YOUR GOAL = All that is wanted is the span of lines from the one with "RAR (R173). -/" to the last line of the data, copied exactly.

Dataset entries
= = =

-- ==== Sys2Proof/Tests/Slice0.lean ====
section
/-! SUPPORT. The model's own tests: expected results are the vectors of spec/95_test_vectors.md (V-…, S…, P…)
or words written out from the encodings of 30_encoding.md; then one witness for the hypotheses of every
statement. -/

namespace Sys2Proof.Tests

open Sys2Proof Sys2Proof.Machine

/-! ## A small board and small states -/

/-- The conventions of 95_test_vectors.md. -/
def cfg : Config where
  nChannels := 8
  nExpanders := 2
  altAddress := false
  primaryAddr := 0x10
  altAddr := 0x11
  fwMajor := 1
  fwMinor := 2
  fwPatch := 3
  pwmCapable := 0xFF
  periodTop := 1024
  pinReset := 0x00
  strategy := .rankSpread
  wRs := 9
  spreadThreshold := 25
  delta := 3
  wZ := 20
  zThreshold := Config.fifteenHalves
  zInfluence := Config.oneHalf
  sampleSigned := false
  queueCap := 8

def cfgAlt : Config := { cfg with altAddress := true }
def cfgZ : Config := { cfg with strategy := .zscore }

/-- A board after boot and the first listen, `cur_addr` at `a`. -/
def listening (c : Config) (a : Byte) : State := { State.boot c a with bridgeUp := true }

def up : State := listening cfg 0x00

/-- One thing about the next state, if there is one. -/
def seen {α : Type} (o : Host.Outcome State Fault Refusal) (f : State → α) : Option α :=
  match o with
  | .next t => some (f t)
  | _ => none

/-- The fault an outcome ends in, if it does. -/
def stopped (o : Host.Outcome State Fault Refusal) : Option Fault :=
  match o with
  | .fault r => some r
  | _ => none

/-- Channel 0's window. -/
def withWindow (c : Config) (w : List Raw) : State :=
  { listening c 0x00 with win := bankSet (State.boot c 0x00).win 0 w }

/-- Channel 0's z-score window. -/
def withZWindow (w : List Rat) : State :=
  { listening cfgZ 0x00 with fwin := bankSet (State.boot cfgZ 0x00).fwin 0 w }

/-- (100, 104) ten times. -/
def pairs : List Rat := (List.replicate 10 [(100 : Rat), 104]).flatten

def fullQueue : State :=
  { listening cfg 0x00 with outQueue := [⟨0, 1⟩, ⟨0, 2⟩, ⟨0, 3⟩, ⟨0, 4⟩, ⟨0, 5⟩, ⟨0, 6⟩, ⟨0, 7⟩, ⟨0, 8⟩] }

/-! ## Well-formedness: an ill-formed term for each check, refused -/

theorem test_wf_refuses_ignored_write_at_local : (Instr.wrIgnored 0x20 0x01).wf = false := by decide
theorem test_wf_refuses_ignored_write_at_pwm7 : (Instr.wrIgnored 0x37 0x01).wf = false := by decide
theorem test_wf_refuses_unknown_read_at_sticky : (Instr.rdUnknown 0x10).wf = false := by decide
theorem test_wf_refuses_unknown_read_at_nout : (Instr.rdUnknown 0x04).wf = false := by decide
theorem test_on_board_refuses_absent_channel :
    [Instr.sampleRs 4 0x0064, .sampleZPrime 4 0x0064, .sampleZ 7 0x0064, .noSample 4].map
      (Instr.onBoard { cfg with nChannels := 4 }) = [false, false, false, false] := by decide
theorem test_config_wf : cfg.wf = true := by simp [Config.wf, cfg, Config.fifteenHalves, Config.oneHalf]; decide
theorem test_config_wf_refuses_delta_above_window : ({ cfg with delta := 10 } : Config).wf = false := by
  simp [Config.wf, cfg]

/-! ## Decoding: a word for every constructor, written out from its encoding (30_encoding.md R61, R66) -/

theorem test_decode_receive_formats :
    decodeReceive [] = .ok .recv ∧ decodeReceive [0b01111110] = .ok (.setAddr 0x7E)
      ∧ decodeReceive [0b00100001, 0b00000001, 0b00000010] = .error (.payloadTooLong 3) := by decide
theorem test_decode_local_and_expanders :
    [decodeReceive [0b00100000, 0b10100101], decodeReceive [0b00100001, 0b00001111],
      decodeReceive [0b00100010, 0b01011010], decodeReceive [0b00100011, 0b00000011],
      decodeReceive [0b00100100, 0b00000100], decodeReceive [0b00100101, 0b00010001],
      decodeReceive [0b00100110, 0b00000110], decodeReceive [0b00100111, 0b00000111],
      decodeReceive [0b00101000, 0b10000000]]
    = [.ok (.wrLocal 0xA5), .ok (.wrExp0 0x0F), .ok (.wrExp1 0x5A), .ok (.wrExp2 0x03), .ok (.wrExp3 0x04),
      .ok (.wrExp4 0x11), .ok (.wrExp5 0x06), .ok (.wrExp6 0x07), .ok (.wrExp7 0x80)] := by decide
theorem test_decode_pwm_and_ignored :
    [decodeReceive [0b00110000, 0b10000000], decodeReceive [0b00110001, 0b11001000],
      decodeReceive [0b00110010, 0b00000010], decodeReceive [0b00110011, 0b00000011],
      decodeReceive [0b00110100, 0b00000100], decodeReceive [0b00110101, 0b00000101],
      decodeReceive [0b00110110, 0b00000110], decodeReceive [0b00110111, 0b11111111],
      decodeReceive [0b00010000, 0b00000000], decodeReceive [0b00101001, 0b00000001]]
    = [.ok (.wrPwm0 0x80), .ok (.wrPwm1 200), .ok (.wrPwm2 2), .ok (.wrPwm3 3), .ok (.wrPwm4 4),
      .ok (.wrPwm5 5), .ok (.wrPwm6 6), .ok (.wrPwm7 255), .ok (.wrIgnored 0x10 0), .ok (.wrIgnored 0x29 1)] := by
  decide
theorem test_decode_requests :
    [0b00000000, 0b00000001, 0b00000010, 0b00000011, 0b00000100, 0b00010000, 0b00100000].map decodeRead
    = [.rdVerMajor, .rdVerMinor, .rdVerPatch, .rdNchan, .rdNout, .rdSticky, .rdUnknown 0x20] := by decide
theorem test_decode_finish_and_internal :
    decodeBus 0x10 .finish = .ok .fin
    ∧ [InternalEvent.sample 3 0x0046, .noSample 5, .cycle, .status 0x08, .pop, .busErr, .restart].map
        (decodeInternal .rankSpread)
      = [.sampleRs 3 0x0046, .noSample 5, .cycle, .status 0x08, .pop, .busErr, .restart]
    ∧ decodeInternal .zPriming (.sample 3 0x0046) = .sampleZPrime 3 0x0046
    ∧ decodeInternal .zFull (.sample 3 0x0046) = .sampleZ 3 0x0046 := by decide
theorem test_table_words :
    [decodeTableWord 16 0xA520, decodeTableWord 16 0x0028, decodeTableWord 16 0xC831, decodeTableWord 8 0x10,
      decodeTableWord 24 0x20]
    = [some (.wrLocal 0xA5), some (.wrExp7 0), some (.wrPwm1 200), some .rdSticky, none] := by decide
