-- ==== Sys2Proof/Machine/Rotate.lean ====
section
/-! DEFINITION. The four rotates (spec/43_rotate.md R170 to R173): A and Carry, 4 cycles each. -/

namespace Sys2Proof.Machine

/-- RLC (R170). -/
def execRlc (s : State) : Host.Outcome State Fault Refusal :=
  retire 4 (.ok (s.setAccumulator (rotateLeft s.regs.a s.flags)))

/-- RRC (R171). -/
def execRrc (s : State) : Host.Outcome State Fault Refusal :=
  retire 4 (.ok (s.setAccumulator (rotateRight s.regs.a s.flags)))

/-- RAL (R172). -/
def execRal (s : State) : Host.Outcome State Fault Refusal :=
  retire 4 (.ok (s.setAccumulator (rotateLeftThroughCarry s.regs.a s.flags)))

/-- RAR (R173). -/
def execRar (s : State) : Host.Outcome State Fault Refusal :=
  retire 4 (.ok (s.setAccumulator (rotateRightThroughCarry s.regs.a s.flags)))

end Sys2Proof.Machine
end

= = =

WRITTEN ANSWER =
/-- RAR (R173). -/
def execRar (s : State) : Host.Outcome State Fault Refusal :=
  retire 4 (.ok (s.setAccumulator (rotateRightThroughCarry s.regs.a s.flags)))

end Sys2Proof.Machine
end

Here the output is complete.